Berikut video lengkap penuturan dan klarifikasi dari Adhi Moersid, arsitek perancang masjid KH. Hasyim Asy'ari dilansir dari akun Twitter @edwin_stevanus, Senin (17/4).

Masjid ini akan menjadi masjid hijau yang diharapkan menjadi salah satu contoh di Indonesia. Masjid ini pada rencananya akan ditanami banyak pohon di sekeliling masjid.

Kawasan tersebut akan menjadi asri seperti hutan. Kendati demikian, Adhi menambahkan, "Hutan itu bukan sekadar hutan, tapi hutan tumpang sari. Di antara pohon-pohon yang ditanami itu ada tanaman-tanaman guna apakah kopi atau apapun, sehingga seluruh kebun ini menjadi bagian pada pertaniannya masjid," terang sang arsitek.

Adhi Moersid © 2017 brilio.net

foto: archnet.org

Melalui tangan dingin sang arsitek, Masjid KH Hasyim Asy'ari ini akan menjadi masjid pertama yang menerapkan urban argriculture. Adhi Moersid sendiri merupakan salah satu arsitek Indonesia yang telah malang melintang di dunia arsitektur.

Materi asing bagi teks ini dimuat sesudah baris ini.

/-- A port goes DOWN with a CAUSE (R278): its clock stops (R266), its transmitter is back at step 1, the unit is fenced, and the work moves
to other ports. A
port that is off, MISWIRED or already DOWN has nothing to lose. -/
def State.portDown (s : State) (p : Part) (port cause : Nat) : State :=
  let st := s.portState p port
  if st = 0 ∨ st = 5 ∨ st = 6 then s
  else
    let a := psBase p port
    let s1 := ((s.setFld p (a + 4) 0 3 5).setFld p (a + 4) 8 8 cause).satFld p (a + 0x7C) 16 16 1
    let s2 := (s1.setFlag p (a + 4) 5 false).modLink p port fun l =>
      { l.stopped with step := 1, clockOff := true, downAt := some s.now }
    let s3 := if p = .ronpex then s2.portEvent port 1 cause 0 else s2
    if st = 2 ∨ st = 3 then s3.portGone p port
    else match p with
      | .ronpex => (s3.showUnits false [416 + port]).fencePort port 2
      | .plocen => s3

/-- A port begins training at step 1 (R276, R278); one that is held down stays as it is (R6; DESIGN CHOICE, log 131), and one whose lane group
PST.FENCE holds fenced stays DOWN (R399). -/
def State.startTraining (s : State) (p : Part) (port : Nat) : State :=
  if s.heldDown p port then s
  else if p = .ronpex ∧ s.pstFenced (416 + port) then
    (((s.setFld p (psBase p port + 4) 0 3 5).holdBack (416 + port)).showUnits false [416 + port]).fencePort port 2
  else
  let s1 := (s.setFld p (psBase p port + 4) 0 3 1).modLink p port fun l =>
    { l.stopped with step := 1, rxStep := 1, stepAt := s.now, downAt := none, clockOff := false, lmcQ := [.state 1] }
  match p with
  | .ronpex => s1.showUnits false [416 + port]
  | .plocen => s1

/-! ### Quarantine (R352, R353, R399) -/

/-- A unit enters quarantine at step 1 (R352); one held by PST.FENCE stays fenced (R399). A lane group enters it with its port unit (log 182). -/
def State.quarantine (s : State) (i : Nat) : State :=
  if s.pstFenced i then
    let s := s.holdBack i
    if i < 192 then (s.setReg .ronpex (portBase i) (1 + 256 * s.unitCause i)).showUnits false [i]
    else if i < 288 then (s.setFlag .ronpex (spindleBase (i - 192)) 0 true).showUnits false [i]
    else if i < 416 then (s.setFlag .ronpex (Reg.fmhChfence ((i - 288) / 32)) ((i - 288) % 32) true).showUnits false [i]
    else s
  else if i < 192 then
    let s1 := (s.setFld .ronpex (portBase i) 0 2 2).setFld .ronpex (portBase i + 0xC) 0 3 1
    (s1.modUnits fun u => { u with since := SMap.put (fun _ => 0) u.since i s.now }).showUnits false [i]
  else if i < 416 then (s.setUnit i (s.unitCause i) 1).showUnits false [i]
  else s

/-- The channel controllers of a die that has returned enter quarantine once every stack has trained (R345, R352, R373). -/
def State.channelsReturn (s : State) : State :=
  if s.rp.fmem.trained ≠ 15 then s
  else
    let back := (List.range 4).filter fun d => bit d s.rp.units.channels && !s.rp.units.dies.any fun x => x.1 == d
    let s1 := s.modUnits fun u => { u with channels := back.foldl (fun m d => setBit d false m) u.channels }
    (back.flatMap fun d => (List.range 32).map (288 + 32 * d + ·)).foldl (fun t i => t.quarantine i) s1

/-- A unit that PST.FENCE held back goes on to its return once its bit is cleared (R399). -/
def State.freeUnit (s : State) (i : Nat) : State :=
  if !s.rp.units.heldBack.contains i then s
  else
    let s1 := s.modUnits fun u => { u with heldBack := u.heldBack.filter fun j => j != i }
    if i < 192 then (if s1.unitState i = 1 then s1.quarantine i else s1)
    else if i < 288 then (s1.setFlag .ronpex (spindleBase (i - 192)) 0 false).quarantine i
    else if i < 416 then (s1.setFlag .ronpex (Reg.fmhChfence ((i - 288) / 32)) ((i - 288) % 32) false).quarantine i
    else if s1.portState .ronpex (i - 416) = 5 ∧ s1.fld .ronpex (portSetBase (i - 416)) 0 2 = 1 then s1.startTraining .ronpex (i - 416)
    else s1

/-- Uncorrectable codewords and frame-tag mismatches of a port that have been counted (R273, R332). -/
def State.linkErrors (s : State) (n : Nat) : Nat := s.reg .ronpex (psBase .ronpex n + 0x78) + s.fld .ronpex (Reg.secPTagstat n) 0 16

/-- The step of a unit in quarantine advances. -/
def State.qstepTo (s : State) (i n : Nat) : State :=
  let s1 := s.modUnits fun u => { u with
    since := SMap.put (fun _ => 0) u.since i s.now, qbase := if n = 4 then SMap.put (fun _ => 0) u.qbase i (s.linkErrors i) else u.qbase }
  if i < 192 then s1.setFld .ronpex (portBase i + 0xC) 0 3 n
  else s1.modUnits fun u => { u with qstep := SMap.put (fun _ => 0) u.qstep i n }
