/-- A cause of R278 takes a port DOWN, but not in a sky run or its windows (R297). -/
def State.causeDown (s : State) (p : Part) (port cause : Nat) : State := if s.skyNow p port then s else s.portDown p port cause

/-! ### Bytes of the messages (R268, R330, R380) -/

/-- The BODY of an IDENT message. -/
def identBody (i : Identity) : List Byte := leBytes 8 i.serial.toNat ++ leBytes 1 i.port ++ leBytes 1 (128 * ofBool i.plocen)

/-- TYPE and BODY of a message. -/
def LmcMsg.wire : LmcMsg → Nat × List Byte
  | .idle => (0x00, [])
  | .ident i => (0x01, identBody i)
  | .pwr b l => (if b then 0x03 else 0x02, (l.take 5).flatMap fun x => leBytes 2 (ofSigned 16 x))
  | .tune w request => (0x04, leBytes 1 w ++ leBytes 1 request)
  | .swapReq lane reason frame => (0x05, leBytes 1 lane ++ leBytes 1 reason ++ leBytes 4 frame)
  | .swapAck lane reason frame => (0x06, leBytes 1 lane ++ leBytes 1 reason ++ leBytes 4 frame)
  | .state step => (0x07, leBytes 1 step)
  | .sync locked master depth time16 =>
    (0x08, leBytes 1 (16 * (time16 % 16)) ++ leBytes 1 (ofBool locked + 2 * ofBool master + 16 * (depth % 16)) ++ leBytes 8 (time16 / 16))
  | .rxstamp syncSeq time16 => (0x08, leBytes 1 (1 + 16 * (time16 % 16)) ++ leBytes 1 syncSeq ++ leBytes 8 (time16 / 16))
  | .key sub f data => (0x09, leBytes 1 (sub % 16 + 16 * (f % 16)) ++ leBytes 1 (f % 4096 / 16) ++ sliceBytes data 0 8)
  | .stress apply => (0x0A, leBytes 1 (ofBool apply))

/-- The CRC-16 of a message with its SEQ. -/
@[irreducible] def lmcCrc (m : LmcMsg) (seq : Nat) : Nat := crc16 (lmcCore m.wire.1 seq m.wire.2)

/-- Whether the CRC of a received message checks. -/
def lmcGood (l : Lmc) (m : LmcMsg) : Bool := l.crc == lmcCrc m l.seq

/-- A message whose CRC fails is discarded (R268); in a sky window none passes between the Ronpex and an end point (R297). -/
def State.lmcTaken (s : State) (p : Part) (port : Nat) (l : Lmc) (m : LmcMsg) : Bool :=
  lmcGood l m && s.lmcRuns p port && !s.skyNow p port

/-! ### Identity (R268, R277) -/

/-- The identity that a port announces. -/
def State.ownIdentity (_ : State) (p : Part) (port : Nat) : Identity :=
  { serial := if p = .ronpex then Config.ronpexSerial else Config.plocenSerial, port := port, plocen := p == .plocen }

/-- The far end's identity as the IDENT registers show it. -/
def State.farIdentity (s : State) (p : Part) (port : Nat) : Option Identity :=
  let a := psBase p port
  let w := s.reg p (a + 0x18)
  if bit 9 w then
    some { serial := BitVec.ofNat 64 (s.reg p (a + 0x10) + 2 ^ 32 * s.reg p (a + 0x14)), port := w % 256, plocen := bit 8 w }
  else none

/-- The port's entry of the port map; the Plocen has no persistent store, so that its entries are empty (log 27). -/
def State.mapEntry (s : State) (p : Part) (port : Nat) : Option Identity :=
  match p with
  | .plocen => none
  | .ronpex =>
    let w := s.rp.pst.word (Reg.pstPmapPort port)
    if bit 9 w then
      some { serial := BitVec.ofNat 64 (s.rp.pst.word (Reg.pstPmapLo port) + 2 ^ 32 * s.rp.pst.word (Reg.pstPmapHi port)),
             port := w % 256, plocen := bit 8 w }
    else none

/-- The far end's identity is recorded in the IDENT registers. -/
def State.recordIdentity (s : State) (p : Part) (port : Nat) (i : Identity) : State :=
  let a := psBase p port
  ((s.setReg p (a + 0x10) (bits 0 32 i.serial.toNat)).setReg p (a + 0x14) (bits 32 32 i.serial.toNat)).setReg p (a + 0x18)
    (i.port % 256 + 256 * ofBool i.plocen + 512)

/-- One of the two log entries of a disagreement (R455). -/
def State.logIdentity (s : State) (p : Part) (port : Nat) (i : Identity) (received : Bool) : State :=
  s.pcond p 0x0A 6 0 port 0 (i.port % 256 + 256 * ofBool i.plocen + 512 * ofBool received) (bits 0 32 i.serial.toNat)
    (bits 32 32 i.serial.toNat)

/-- A port is MISWIRED (R277). -/
def State.miswire (s : State) (p : Part) (port : Nat) (expected got : Identity) : State :=
  let s1 := (s.setFld p (psBase p port + 4) 0 3 6).modLink p port Link.stopped
  let s2 := (s1.logIdentity p port expected false).logIdentity p port got true
  let s3 := if p = .ronpex then s2.portEvent port 2 0 0 else s2
  if s.portUp p port then s3.portGone p port
  else match p with
    | .ronpex => (s3.showUnits false [416 + port]).fencePort port 2
    | .plocen => s3

/-- An IDENT is compared with the port map, and while the port is up with the identity it has shown (R277). -/
def State.identIn (s : State) (p : Part) (port : Nat) (got : Identity) : State :=
  let st := s.portState p port
  let seen := if st = 2 ∨ st = 3 ∨ st = 4 then s.farIdentity p port else none
  let expected := match s.mapEntry p port with
    | some e => some e
    | none => seen
  if st = 5 ∨ st = 6 then s
  else
    let s1 := s.modLink p port fun l => { l with identGot := true }
    match expected with
    | some e => if e = got then s1.recordIdentity p port got else s1.miswire p port e got
    | none => s1.recordIdentity p port got

/-! ### Drive and received power (R268, R284, R285) -/

/-- A drive setting: amplitude, pre- and post-cursor, 8 bits each, 128 in the middle. -/
def driveReset : Nat := 0x808080

/-- A TUNE request changes one drive setting of a wavelength by one step. -/
def Link.tune (l : Link) (w request : Nat) : Link :=
  if 1 ≤ request ∧ request ≤ 6 ∧ w < 10 ∧ w ≠ 4 then
    let d := SMap.look (fun _ => driveReset) l.drive w
    let lo := 8 * ((request - 1) / 2)
    let v := bits lo 8 d
    let v' := if request % 2 = 1 then min (v + 1) 255 else v - 1
    { l with drive := SMap.put (fun _ => driveReset) l.drive w (setBits lo 8 v' d) }
  else l

/-- The receiver tunes some wavelengths: it asks the far transmitter for what its equalisers want (a free value each; log 149), and then
says that it is done (R268, R276, R289). -/
def State.tuneWls (s : State) (p : Part) (port : Nat) (ws : List Nat) : State :=
  ws.foldl (fun t w =>
    let (v, t1) := t.draw
    t1.lmcPush p port [.tune w (v.toNat % 7), .tune w 7]) s

/-- FAR readings that the far end reports, from wavelength `first` on (R284). -/
def State.farPower (s : State) (p : Part) (port first : Nat) (l : List Int) : State :=
  ((l.take 5).zipIdx).foldl (fun t x => t.setFld p (psBase p port + 0x20 + 4 * (first + x.2)) 16 16 (ofSigned 16 x.1)) s

/-- The lowest of some readings. -/
def lowestReading (l : List Int) : Int := l.foldl min (l.headD 0)
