-- ==== Sys2Proof/Machine/SecOps.lean ====
section
/-! DEFINITION. SPDM, measurements, keys released to the parts, and restarts of layer 1 (R322-R328, R336-R339, R387, R404-R406). The
codes of SPDM messages and errors are those of DMTF SPDM 1.3, which R324 names (PRESUMED, log 31). -/

namespace Sys2Proof.Machine

open Sys2Proof

/-- `s` with the security controller of a part changed. -/
def State.modSec (s : State) (p : Part) (f : Security → Security) : State := s.setSec p (f (s.sec p))

/-! ### Measurements (R326) -/

/-- The bytes of a bitmap of `n` bits. -/
def bitmap (n : Nat) (f : Nat → Bool) : List Byte := leBytes (n / 8) (maskOf ((List.range n).filter f))

/-- Index 5: resets and fences. -/
def State.fenceMap (s : State) (p : Part) : List Byte :=
  let restarted := ofBool (s.sec p).restarted
  match p with
  | .ronpex =>
    bitmap 16 (fun r => s.rp.units.regions.any fun x => x.1 == r) ++ bitmap 8 (fun d => s.rp.units.dies.any fun x => x.1 == d)
      ++ leBytes 1 restarted ++ bitmap 192 (fun i => s.unitState i == 1) ++ bitmap 96 (fun i => s.unitState (192 + i) == 1)
      ++ bitmap 128 (fun i => s.unitState (288 + i) == 1) ++ bitmap 192 (fun i => s.unitState (416 + i) == 1)
  | .plocen =>
    bitmap 8 (fun i => !s.ep.released.any fun x => x.1 == i) ++ bitmap 16 (fun i => (s.shuttle i).fenced) ++ leBytes 1 restarted

/-- Index 6: security configuration. The Plocen's TAP and its debug are open while EP_SEC.DBG.OPEN is 1 (R342, R444). -/
def State.secConfig (s : State) (p : Part) : List Byte :=
  match p with
  | .ronpex =>
    let d := s.reg .ronpex Reg.secDbg
    let k := s.occupant
    leBytes 1 (ofBool (s.flag .ronpex Reg.secCfg 0) + 2 * bits 0 3 d) ++ leBytes 1 (k.getD 255) ++ leBytes 1 s.role ++ [(0 : Byte)]
      ++ leBytes 2 (s.epoch .ronpex) ++ leBytes 2 (s.ownNode .ronpex)
      ++ leBytes 4 (match k with | some k => s.reg .ronpex (Reg.secFkeyId k) | none => 0) ++ leBytes 4 0
  | .plocen =>
    let a := s.reg .plocen Reg.epSecAssign
    leBytes 1 (ofBool (s.flag .plocen Reg.epSecCfg 0) + 10 * ofBool (s.ep.sec.model.isNone && s.ep.sec.sky.isNone))
      ++ leBytes 1 (if bit 7 a then bits 0 6 a else 255) ++ leBytes 1 (bits 6 1 a) ++ [(0 : Byte)]
      ++ leBytes 2 (s.epoch .plocen) ++ leBytes 2 (s.ownNode .plocen) ++ leBytes 4 (s.reg .plocen Reg.epSecModelId)
      ++ leBytes 4 (s.reg .plocen Reg.epSecSkyId)

/-- A measurement block (R326). -/
def State.measure (s : State) (p : Part) (i : Nat) : List Byte :=
  let x := s.sec p
  match i with
  | 1 => leBytes 48 (Config.romDigest (p == .plocen)).toNat
  | 2 => x.imageOf p x.slotB
  | 3 => x.imageOf p (!x.slotB)
  | 4 => leBytes 1 x.fw ++ leBytes 1 (ofBool x.slotB)
  | 5 => s.fenceMap p
  | 6 => s.secConfig p
  | _ => []

/-- The blocks that a request of an index reports: 0 the number of blocks, 255 all of them. -/
def State.measured (s : State) (p : Part) (i : Nat) : List Byte :=
  if i = 0 then [6] else if i = 255 then (upTo 1 6).flatMap (s.measure p) else s.measure p i

/-! ### Answers (R324, R327) -/

/-- The sideband words that carry an SPDM message of a Plocen (R325): the message's length in two bytes, a byte that is 1 where it is
secured, and the SPDM bytes, packed into 64-bit payloads. -/
def sidebandWords (secured : Bool) (b : List Byte) : List (BitVec 64) :=
  let m := leBytes 2 b.length ++ leBytes 1 (ofBool secured) ++ b
  (List.range ((m.length + 7) / 8)).map fun i => BitVec.ofNat 64 (fieldNat m (8 * i) 8)

/-- The 32-bit words of the PCIe data object that carries an SPDM message of the Ronpex (R325): vendor 1, type 1 for CMA/SPDM or 2 for secured
CMA/SPDM, the object's length in words, and the message's bytes, packed (PRESUMED: the PCIe standard's object, log 31). -/
def doeWords (secured : Bool) (b : List Byte) : List (BitVec 64) :=
  let n := (b.length + 3) / 4
  BitVec.ofNat 64 (1 + 2 ^ 16 * (1 + ofBool secured)) :: BitVec.ofNat 64 (n + 2)
    :: (List.range n).map fun i => BitVec.ofNat 64 (fieldNat b (4 * i) 4)

/-- Parameter 2 of an SPDM request, its byte 3: the certificate slot of KEY_EXCHANGE (PRESUMED, log 31). -/
def spdmParam2 (req : List Byte) : Nat := fieldNat req 3 1

/-- The bytes of an SPDM response of version 1.3 (R324): version, code, the two parameters, and the rest. -/
def spdmBytes (code : Nat) (body : List Byte) : List Byte := 0x13 :: BitVec.ofNat 8 code :: body

/-- A response goes out, in a session as a secured message (R324, R325): from the Ronpex as a data object of its DOE mailbox, from the Plocen
as sideband words. -/
def State.spdmReply (s : State) (p : Part) (session : Option Nat) (code : Nat) (body : List Byte) : State :=
  let n := (s.sec p).answered
  let plain := spdmBytes code body
  let b := match session with
    | none => plain
    | some id => Config.securedMessage id n plain
  let words := match p with
    | .ronpex => doeWords session.isSome b
    | .plocen => sidebandWords session.isSome b
  (s.modSec p fun x => { x with answered := n + 1 }).emit (.spdm p code body words)

/-- ERROR with a code: 1 InvalidRequest, 2 InvalidSession, 4 UnexpectedRequest, 6 DecryptError, 10 SessionLimitExceeded. -/
def State.spdmError (s : State) (p : Part) (session : Option Nat) (e : Nat) : State := s.spdmReply p session 0x7F (leBytes 2 e)

/-- A session that may carry secured requests. -/
def Security.isOpen (x : Security) (id : Nat) : Bool := x.sessions.any fun t => t.id == id && t.finished

/-- `x` with one session changed. -/
def Security.sessionSet (x : Security) (id : Option Nat) (f : Session → Session) : Security :=
  { x with sessions := x.sessions.map fun t => if (id == some t.id) then f t else t }

/-- A request is answered: its code, session, slot or index, and its bytes. -/
def State.spdmAnswer (s : State) (p : Part) (code : Nat) (session : Option Nat) (slot : Nat) (req : List Byte) : State :=
  let s := s.modSec p fun x => { x with msgs := (if code = 0x84 then [] else x.msgs) ++ [(code, req)] }
  let x := s.sec p
  let body (m : List Byte) : List Byte := Config.spdmResponse (x.cdi1 p) x.answered x.msgs code req m
  let badSession : Bool := match session with
    | none => false
    | some i => !x.isOpen i
  if code = 0x84 then (s.modSec p fun x => { x with neg := 1 }).spdmReply p session 0x04 (body [])
  else if code = 0xE1 then
    (if x.neg = 1 then (s.modSec p fun x => { x with neg := 2 }).spdmReply p session 0x61 (body []) else s.spdmError p session 4)
  else if code = 0xE3 then
    (if x.neg = 2 then (s.modSec p fun x => { x with neg := 3 }).spdmReply p session 0x63 (body []) else s.spdmError p session 4)
  else if x.neg ≠ 3 then s.spdmError p session 4
  else if code = 0x81 then s.spdmReply p session 0x01 (body (s.chain p))
  else if code = 0x82 then (if slot = 0 then s.spdmReply p session 0x02 (body (s.chain p)) else s.spdmError p session 1)
  else if code = 0x83 then (if slot = 0 then s.spdmReply p session 0x03 (body ((upTo 1 6).flatMap (s.measure p))) else s.spdmError p session 1)
  else if code = 0xE0 then
    (if badSession then s.spdmError p session 2
     else if 6 < slot ∧ slot ≠ 255 then s.spdmError p session 1
     else (s.spdmReply p session 0x60 (body (s.measured p slot))).modSec p fun x => { x with
       restarted := x.restarted && !(slot == 5 || slot == 255) })
  else if code = 0xE4 then
    (if spdmParam2 req ≠ 0 then s.spdmError p session 1
     else if 4 ≤ x.sessions.length then s.spdmError p session 10
     else (s.modSec p fun x => { x with
       sessions := x.sessions ++ [{ id := x.nextSession, finished := false, updates := 0 }], nextSession := x.nextSession + 1 }).spdmReply
         p session 0x64 (body ((upTo 1 6).flatMap (s.measure p))))
  else if code = 0xE5 then
    (if (x.sessions.any fun t => some t.id == session && !t.finished) then
      if !Config.spdmFinishVerifies (x.cdi1 p) x.msgs req then
        (s.modSec p fun x => { x with sessions := x.sessions.filter fun t : Session => some t.id != session }).spdmError p none 6
      else (s.modSec p fun x => x.sessionSet session fun t => { t with finished := true }).spdmReply p session 0x65 (body [])
     else s.spdmError p session 2)
  else if badSession ∨ session.isNone then s.spdmError p session 2
  else if code = 0xE9 then
    (s.modSec p fun x => x.sessionSet session fun t => { t with updates := t.updates + 1 }).spdmReply p session 0x69 (body [])
  else if code = 0xE8 then s.spdmReply p session 0x68 (body [])
  else if code = 0xEC then
    (s.modSec p fun x => { x with sessions := x.sessions.filter fun t : Session => some t.id != session }).spdmReply p session 0x6C (body [])
  else s.spdmError p session 4

/-- A request arrives: it is held while layer 1 restarts (R327). -/
def State.spdmIn (s : State) (p : Part) (code : Nat) (session : Option Nat) (slot : Nat) (req : List Byte) : State :=
  if (s.sec p).restartAt.isSome then
    s.modSec p fun x => { x with held := x.held ++ [{ code := code, session := session, slot := slot, req := req }] }
  else s.spdmAnswer p code session slot req

/-! ### Keys (R336, R337, R339) -/

/-- The response to a key request: OP and STATUS. -/
def State.keyReply (s : State) (p : Part) (session : Option Nat) (op status : Nat) : State :=
  s.spdmReply p session 0x7E (leBytes 1 op ++ leBytes 1 status)

/-- A refused key request sets INSTALL (R343, R344). -/
def State.keyRefused (s : State) (p : Part) (session : Option Nat) (op status : Nat) : State :=
  (s.secError p 3 0).keyReply p session op status

/-- KIND is one of the part's, and SKEIN a tenant skein. -/
def keyFits (p : Part) (kind skein : Nat) : Bool :=
  (match p with
    | .ronpex => kind == 3
    | .plocen => kind == 1 || kind == 2) && decide (1 ≤ skein) && decide (skein < 64)

/-- STATUS 0x02: the skein is not the Plocen's, or is FREE at the Ronpex. -/
def State.keySkein (s : State) (p : Part) (skein : Nat) : Bool :=
  match p with
  | .ronpex => s.skeinState skein != 0
  | .plocen => s.flag .plocen Reg.epSecAssign 7 && s.epSkein == skein

/-- KEY_STABLE of a part. -/
def State.keyStable (s : State) : Part → Bool
  | .ronpex => s.flag .ronpex Reg.secCfg 0
  | .plocen => s.flag .plocen Reg.epSecCfg 0

/-- STATUS of an INSTALL; where several conditions hold: malformed first, then the order of the table (DESIGN CHOICE, log 29). -/
def State.installStatus (s : State) (p : Part) (session : Option Nat) (kind skein : Nat) (malformed : Bool) : Nat :=
  if malformed || !keyFits p kind skein || !(session.any (s.sec p).isOpen) then 4
  else if s.keyStable p && (s.sec p).fw != 0 then 1
  else if !s.keySkein p skein then 2
  else if kind = 3 ∧ !s.isConf skein then 3
  else 0

/-- The registers that show a key: its KEY_ID. -/
def keyIdReg (kind skein : Nat) : Nat := if kind = 1 then Reg.epSecModelId else if kind = 2 then Reg.epSecSkyId else Reg.secFkeyId skein

/-- A key is installed and logged. -/
def State.keySet (s : State) (p : Part) (kind skein keyId : Nat) (key : BitVec 512) : State :=
  let old := s.reg p (keyIdReg kind skein)
  let s0 := if kind = 2 then s.modEw fun w => { w with
    skyTx := [], skyRx := w.skyRx.map fun e : Nat × SkyRun => (e.1, { e.2 with tag := 0, count := 0 }) } else s
  let s1 := s0.modSec p fun x =>
    if kind = 1 then { x with model := some key }
    else if kind = 2 then { x with sky := some key, skyCnt := [], skyOver := [] }
    else { x with fkeys := (x.fkeys.filter fun k => k.1 != skein) ++ [(skein, key)] }
  let s2 := s1.setReg p (keyIdReg kind skein) keyId
  (if kind = 3 then s2.setFlag p (Reg.secFkeyStat skein) 0 true else s2).plog p (keyBody s.now 4 kind skein old keyId)

/-- A key is destroyed. -/
def State.keyGone (s : State) (p : Part) (kind skein : Nat) : State :=
  match p with
  | .ronpex => s.destroyFkey skein
  | .plocen => s.destroyEpKey kind

/-- INSTALL. -/
def State.install (s : State) (p : Part) (session : Option Nat) (kind skein : Nat) (keyId : Word) (key : BitVec 512)
    (malformed : Bool) : State :=
  if (s.sec p).restartAt.isSome then
    s.modSec p fun x => { x with held := x.held ++ [{ code := 0xFE, session := session, slot := 1, req := [] }] }
  else
    let st := s.installStatus p session kind skein malformed
    if st = 0 then (s.keySet p kind skein keyId.toNat key).keyReply p session 1 0 else s.keyRefused p session 1 st

/-- DESTROY. -/
def State.destroy (s : State) (p : Part) (session : Option Nat) (kind skein : Nat) (malformed : Bool) : State :=
  if (s.sec p).restartAt.isSome then
    s.modSec p fun x => { x with held := x.held ++ [{ code := 0xFE, session := session, slot := 2, req := [] }] }
  else if malformed || !keyFits p kind skein || !(session.any (s.sec p).isOpen) then s.keyRefused p session 2 4
  else if !s.keySkein p skein then s.keyRefused p session 2 2
  else (s.keyGone p kind skein).keyReply p session 2 0

/-! ### Restarts of layer 1 (R327, R328, R387, R405, R406) -/

/-- FIRMWARE (R390). -/
def State.fwEvent (s : State) (p : Part) : State :=
  let x := s.sec p
  if p = .ronpex then s.post (plainEvent s.now 0x71 (x.fw + 256 * ofBool x.slotB)) else s

/-- A firmware step is logged (R400, R403): ADDRESS the active slot, OLD and NEW the states before and after. -/
def State.fwLog (s : State) (p : Part) (old : Nat) : State :=
  let x := s.sec p
  s.plog p { time := s.now, type := 4, origin := 4, requester := 0, port := 255, skein := 0, addr := ofBool x.slotB,
             old := BitVec.ofNat 32 old, new := BitVec.ofNat 32 x.fw }

/-- The firmware state of a part changes (R328). -/
def State.fwState (s : State) (p : Part) (new : Nat) : State :=
  let old := (s.sec p).fw
  ((s.modSec p fun x => { x with fw := new }).fwLog p old).fwEvent p

/-- Layer 1 begins to restart (R327): its sessions end. -/
def State.restartLayer1 (s : State) (p : Part) (activating : Bool) : State :=
  s.modSec p fun x => { x with restartAt := some s.now, activating := activating, sessions := [] }

/-- A request that was held is answered: a secured one with ERROR InvalidSession. -/
def State.heldAnswer (s : State) (p : Part) (h : HeldReq) : State :=
  if h.session.isSome then s.spdmError p none 2
  else if h.code = 0xFE then s.keyRefused p none h.slot 4
  else s.spdmAnswer p h.code none h.slot h.req

/-- Layer 1 runs again: events, commands and requests that were held go on. -/
def State.layer1Back (s : State) (p : Part) : State :=
  let x := s.sec p
  let s1 := s.modSec p fun x => { x with restartAt := none, activating := false, restarted := true, sessions := [], held := [] }
  let s2 := match p with
    | .plocen => s1
    | .ronpex =>
      let t := s1.rp.mgmt.held.foldl (fun u e => u.post e) (s1.modMgmt fun m => { m with held := [] })
      match t.rp.mgmt.aborted with
      | some r => (t.modMgmt fun m => { m with aborted := none }).cmdEvent r 7 0
      | none => t
  let s3 := x.held.foldl (fun t h => t.heldAnswer p h) s2
  match p with
  | .plocen => s3
  | .ronpex => s3.cmdNext

/-- PST.FWSVN is raised to the SVN of the image that now runs (R406). -/
def State.raiseSvn (s : State) : State :=
  let x := s.rp.sec
  if x.isFactory x.slotB then s
  else
    let svn := leNat (x.slotRead x.slotB 6 2)
    if s.rp.pst.word Reg.pstFwsvn % 2 ^ 16 < svn then s.pstCell Reg.pstFwsvn svn else s

/-- Layer 1 has restarted: an activation makes the staged slot the active one, and requests held over it see the state stable (R327, R328). -/
def State.layer1Done (s : State) (p : Part) : State :=
  let x := s.sec p
  if x.restartAt.isNone then s
  else if !x.activating then s.layer1Back p
  else
    let s2 := ((s.modSec p fun x => { x with slotB := !x.slotB }).fwState p 0).layer1Back p
    if p = .ronpex then s2.raiseSvn.cmdWaited .activate 0 0 else s2

/-- The new image does not start within 50 ms: the old one runs again. -/
def State.fwFailed (s : State) (p : Part) : State :=
  match (s.sec p).restartAt with
  | none => s
  | some t =>
    if !(s.sec p).activating ∨ s.now < t + 50000000 then s
    else
      let s1 := (s.fwState p 0).layer1Back p
      if p = .ronpex then s1.cmdWaited .activate 0 1 else s1

end Sys2Proof.Machine
end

Banyak karya yang telah diciptakan oleh Adhi. Karya-karya tersebut pun telah dibukukan dengan judul 'KAGUNAN: Karya Arsitektur Adhi Moersid'. Ia juga pernah menjadi seorang ketua kehormatan dalam Ikatan Arsitek Indonesia sejak tahun 1989. Selain itu, Adhi juga menjadi wakil ketua Arsitek Regional Council Asia (ARCASIA) tahun 1987-1989.

Dia juga sempat menjadi seorang pengajar di Institut Kesenian Jakarta dan penguji eksternal untuk beberapa sekolah arsitektur di Indonesia. Prestasi dan keahliannya pun diapresiasi. Pada 1986, Adhi Moersid mendapat gelar kehormatan dari Aga Khan Award untuk arsitektur Masjid Said Naum di Jakarta.

Adhi Moersid menjadi salah satu arsitek yang mampu memberikan pengaruh bagi perkembangan Indonesia. Ia juga memiliki biro arsitek terbesar di tahun 1970-an bernama Atelier 6. Banyak orang mengagumi karya-karya dari Adhi Moersid.